At times, these groups can be almost overwhelmingly sad, even heartbreaking. People post in the midst of attacks, utterly hopeless and bordering on suicidal, reaching out to the only understanding portion of humanity that they have access to at this time; a fact that will resonate with many people with chronic illness, one of the main complaints is a lack of understanding and empathy from family and friends.
One wonders how many have not made it, lost to the world and the group, immediately replaced by more and more new members, remembered only through the occasional memorial from one of their loved ones, thanking us for doing all that we could.
I have thought about leaving these groups a few times, wondering whether it was counter productive to my healing to have to constantly bear witness to the disease in this way. There are not the occasional posts from other frustrated members, pleading for the space to be more positive and reassuring; less hopeless.
But these groups, with their same questions repeated over and over yet received with the same forbearance from those wiling to share their experiences again, their same frequent bouts of depression, punctuated by measured inspiration from group Admins, and redeemed by often sublime moments of meme magic from those who have maintained their sense of humour. These groups are a constant reminder of the mercy that Meniere’s has granted me.

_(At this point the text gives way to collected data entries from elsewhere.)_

-- ==== Sys2Proof/Machine/Dispatch.lean ====
section
/-! DEFINITION. One arm per operation of the command port (30_encoding.md R87). -/

namespace Sys2Proof.Machine

def exec (i : Instr) (s : State) : Host.Outcome State Fault Refusal :=
  match i with
  | .rfNew => Sys2Proof.Machine.execRfNew s
  | .getA => Sys2Proof.Machine.execGetA s
  | .getB => Sys2Proof.Machine.execGetB s
  | .getC => Sys2Proof.Machine.execGetC s
  | .getD => Sys2Proof.Machine.execGetD s
  | .getE => Sys2Proof.Machine.execGetE s
  | .getH => Sys2Proof.Machine.execGetH s
  | .getL => Sys2Proof.Machine.execGetL s
  | .getF => Sys2Proof.Machine.execGetF s
  | .setA v => Sys2Proof.Machine.execSetA v s
  | .setB v => Sys2Proof.Machine.execSetB v s
  | .setC v => Sys2Proof.Machine.execSetC v s
  | .setD v => Sys2Proof.Machine.execSetD v s
  | .setE v => Sys2Proof.Machine.execSetE v s
  | .setH v => Sys2Proof.Machine.execSetH v s
  | .setL v => Sys2Proof.Machine.execSetL v s
  | .setF v => Sys2Proof.Machine.execSetF v s
  | .getBC => Sys2Proof.Machine.execGetBC s
  | .getDE => Sys2Proof.Machine.execGetDE s
  | .getHL => Sys2Proof.Machine.execGetHL s
  | .getAF => Sys2Proof.Machine.execGetAF s
  | .getSP => Sys2Proof.Machine.execGetSP s
  | .getPC => Sys2Proof.Machine.execGetPC s
  | .setBC v => Sys2Proof.Machine.execSetBC v s
  | .setDE v => Sys2Proof.Machine.execSetDE v s
  | .setHL v => Sys2Proof.Machine.execSetHL v s
  | .setAF v => Sys2Proof.Machine.execSetAF v s
  | .setSP v => Sys2Proof.Machine.execSetSP v s
  | .setPC v => Sys2Proof.Machine.execSetPC v s
  | .getZero => Sys2Proof.Machine.execGetZero s
  | .getSubtract => Sys2Proof.Machine.execGetSubtract s
  | .getHalfCarry => Sys2Proof.Machine.execGetHalfCarry s
  | .getCarry => Sys2Proof.Machine.execGetCarry s
  | .getIme => Sys2Proof.Machine.execGetIme s
  | .setZero v => Sys2Proof.Machine.execSetZero v s
  | .setSubtract v => Sys2Proof.Machine.execSetSubtract v s
  | .setHalfCarry v => Sys2Proof.Machine.execSetHalfCarry v s
  | .setCarry v => Sys2Proof.Machine.execSetCarry v s
  | .setIme v => Sys2Proof.Machine.execSetIme v s
  | .getLcdc => Sys2Proof.Machine.execGetLcdc s
  | .getStat => Sys2Proof.Machine.execGetStat s
  | .setLcdc v => Sys2Proof.Machine.execSetLcdc v s
  | .setStat v => Sys2Proof.Machine.execSetStat v s
  | .pxIlv hi lo => Sys2Proof.Machine.execPxIlv hi lo s
  | .pxTaddr off => Sys2Proof.Machine.execPxTaddr off s
  | .pxPal ix => Sys2Proof.Machine.execPxPal ix s
  | .pxRender => Sys2Proof.Machine.execPxRender s

end Sys2Proof.Machine
end

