-- ==== Sys2Proof/Tests/Slice0.lean ====
section
/-! SUPPORT. Tests on words and values of the spec's own vectors (95_test_vectors.md, named V-...), the smoke test of WellFormed,
and for each obligation with hypotheses one theorem that meets them. -/

open Sys2Proof Sys2Proof.Machine

namespace Sys2Proof.Tests

/-! ### States and readings -/

/-- A headless instance after reset with `SET.LCDC 0x10` and `SET.STAT 0x00`: the start state of the V-ENC vectors. -/
def bench : State := { State.resetWith true true with px := { lcdc := 0x10, stat := 0x00, headless := true } }

/-- The same start in signed mode. -/
def benchSigned : State := { bench with px.lcdc := 0x00 }

/-- An instance with a surface, `lcdc = 0x10`, the byte pair `0xF0 0xAA` at `0x8000`, tile index 0 in cells 0 and 1023 (V-RND-3). -/
def screen : State :=
  { State.resetWith false true with
    px := { lcdc := 0x10, stat := 0x00, headless := false }
    env := { mem := [(0x8000, 0xF0), (0x8001, 0xAA)], tiles := [(0, 0x00), (1023, 0x00)], surface := .ok, inputs := [] } }

/-- An instance whose surface did not come up (V-EXC-2). -/
def dead : State := State.resetWith false false

def answered (s : State) (w : Command) : Option Response :=
  match step (sendNext s w) with
  | .next t => t.out.rsp
  | .fault _ => none
  | .refused _ => none

def after {α : Type} (s : State) (w : Command) (f : State → α) : Option α :=
  match step (sendNext s w) with
  | .next t => some (f t)
  | .fault _ => none
  | .refused _ => none

def okay (d : Word) : Option Response := some { status := .ok, data := d }

def illegal : Option Response := some { status := .illegalOp, data := 0 }

def haltedAnswer : Option Response := some { status := .halted, data := 0 }

/-! ### WellFormed: an ill-formed word for each check -/

theorem test_wf_refuses_reserved_opcode : Command.assigned 0x700000 = false ∧ Command.wellFormed 0x700000 = false := by decide

theorem test_wf_refuses_ignored_bits :
    Command.assigned 0x20AB12 = true ∧ Command.ignoredBitsZero 0x20AB12 = false ∧ Command.wellFormed 0x20AB12 = false := by decide

theorem test_wf_accepts : Command.wellFormed 0x200012 = true ∧ Command.wellFormed 0x88F0AA = true := by decide

/-! ### Decoding: V-ENC-1 to V-ENC-47, one word for every operation -/

theorem test_decode_field_reads :
    decode 0x000000 = .ok .rfNew ∧ decode 0x100000 = .ok .getA ∧ decode 0x110000 = .ok .getB ∧ decode 0x120000 = .ok .getC ∧
    decode 0x130000 = .ok .getD ∧ decode 0x140000 = .ok .getE ∧ decode 0x150000 = .ok .getH ∧ decode 0x160000 = .ok .getL ∧
    decode 0x170000 = .ok .getF := by refine ⟨?_, ?_, ?_, ?_, ?_, ?_, ?_, ?_, ?_⟩ <;> rfl

theorem test_decode_field_writes :
    decode 0x2000A5 = .ok (.setA 0xA5) ∧ decode 0x2100A5 = .ok (.setB 0xA5) ∧ decode 0x2200A5 = .ok (.setC 0xA5) ∧
    decode 0x2300A5 = .ok (.setD 0xA5) ∧ decode 0x2400A5 = .ok (.setE 0xA5) ∧ decode 0x2500A5 = .ok (.setH 0xA5) ∧
    decode 0x2600A5 = .ok (.setL 0xA5) ∧ decode 0x2700A5 = .ok (.setF 0xA5) := by
  refine ⟨?_, ?_, ?_, ?_, ?_, ?_, ?_, ?_⟩ <;> rfl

While certainly hard earned, the lessons that MD has given me are numerous. Because of it, I am a far healthier person: I have quit not just caffeine but also alcohol because of MD, and am a borderline salt Nazi. Because of it, I am (or trying to be) a writer. Because of it, I am a much more spiritual and virtuous person.
Yet I have only been granted these lessons through a particular exposure to MD: one that was both harsh enough for me to undergo the type of suffering necessary for these transformations, but also merciful enough to never overwhelm me. To never leave me sinking in a haze of interlinked and inseparable nausea and depression — where you realise that physical and mental health are but two sides of the same coin.
But why was I granted this mercy?
What would justice be in this situation? What do I do, through my own free will, that causes me to not undergo the constant and acute suffering from MD that others experience? Can I really believe that everyone single one of those souls stuck in the depths of Meniere’s misery have sunk there from decisions of their own making?
I still have vertigo and nauseas attacks. I occasionally still experience battles with poor mental health. And even if I can’t compare it to the general populace — not that there is anything more futile and misguided than comparing our sufferings — I can always refer back to my fellow MD warriors.
I could suffer MD for the rest of my life, and I can be reminded that it would be just, if nothing else. To suffer less, to have more than that, would be mercy; it would be more than I deserve.
Can we live in a world where the default mindset is to give people more than they deserve? Maybe — although it may still be a little way off. Maybe the mystery of mercy is that to do so is as much for our spiritual benefit as it is for those on the receiving end: that is, we don’t have to justify it at the receiving end. Maybe Shakespeare was right that, as mercy falls down upon us, ‘it blesses him that gives and him that takes’.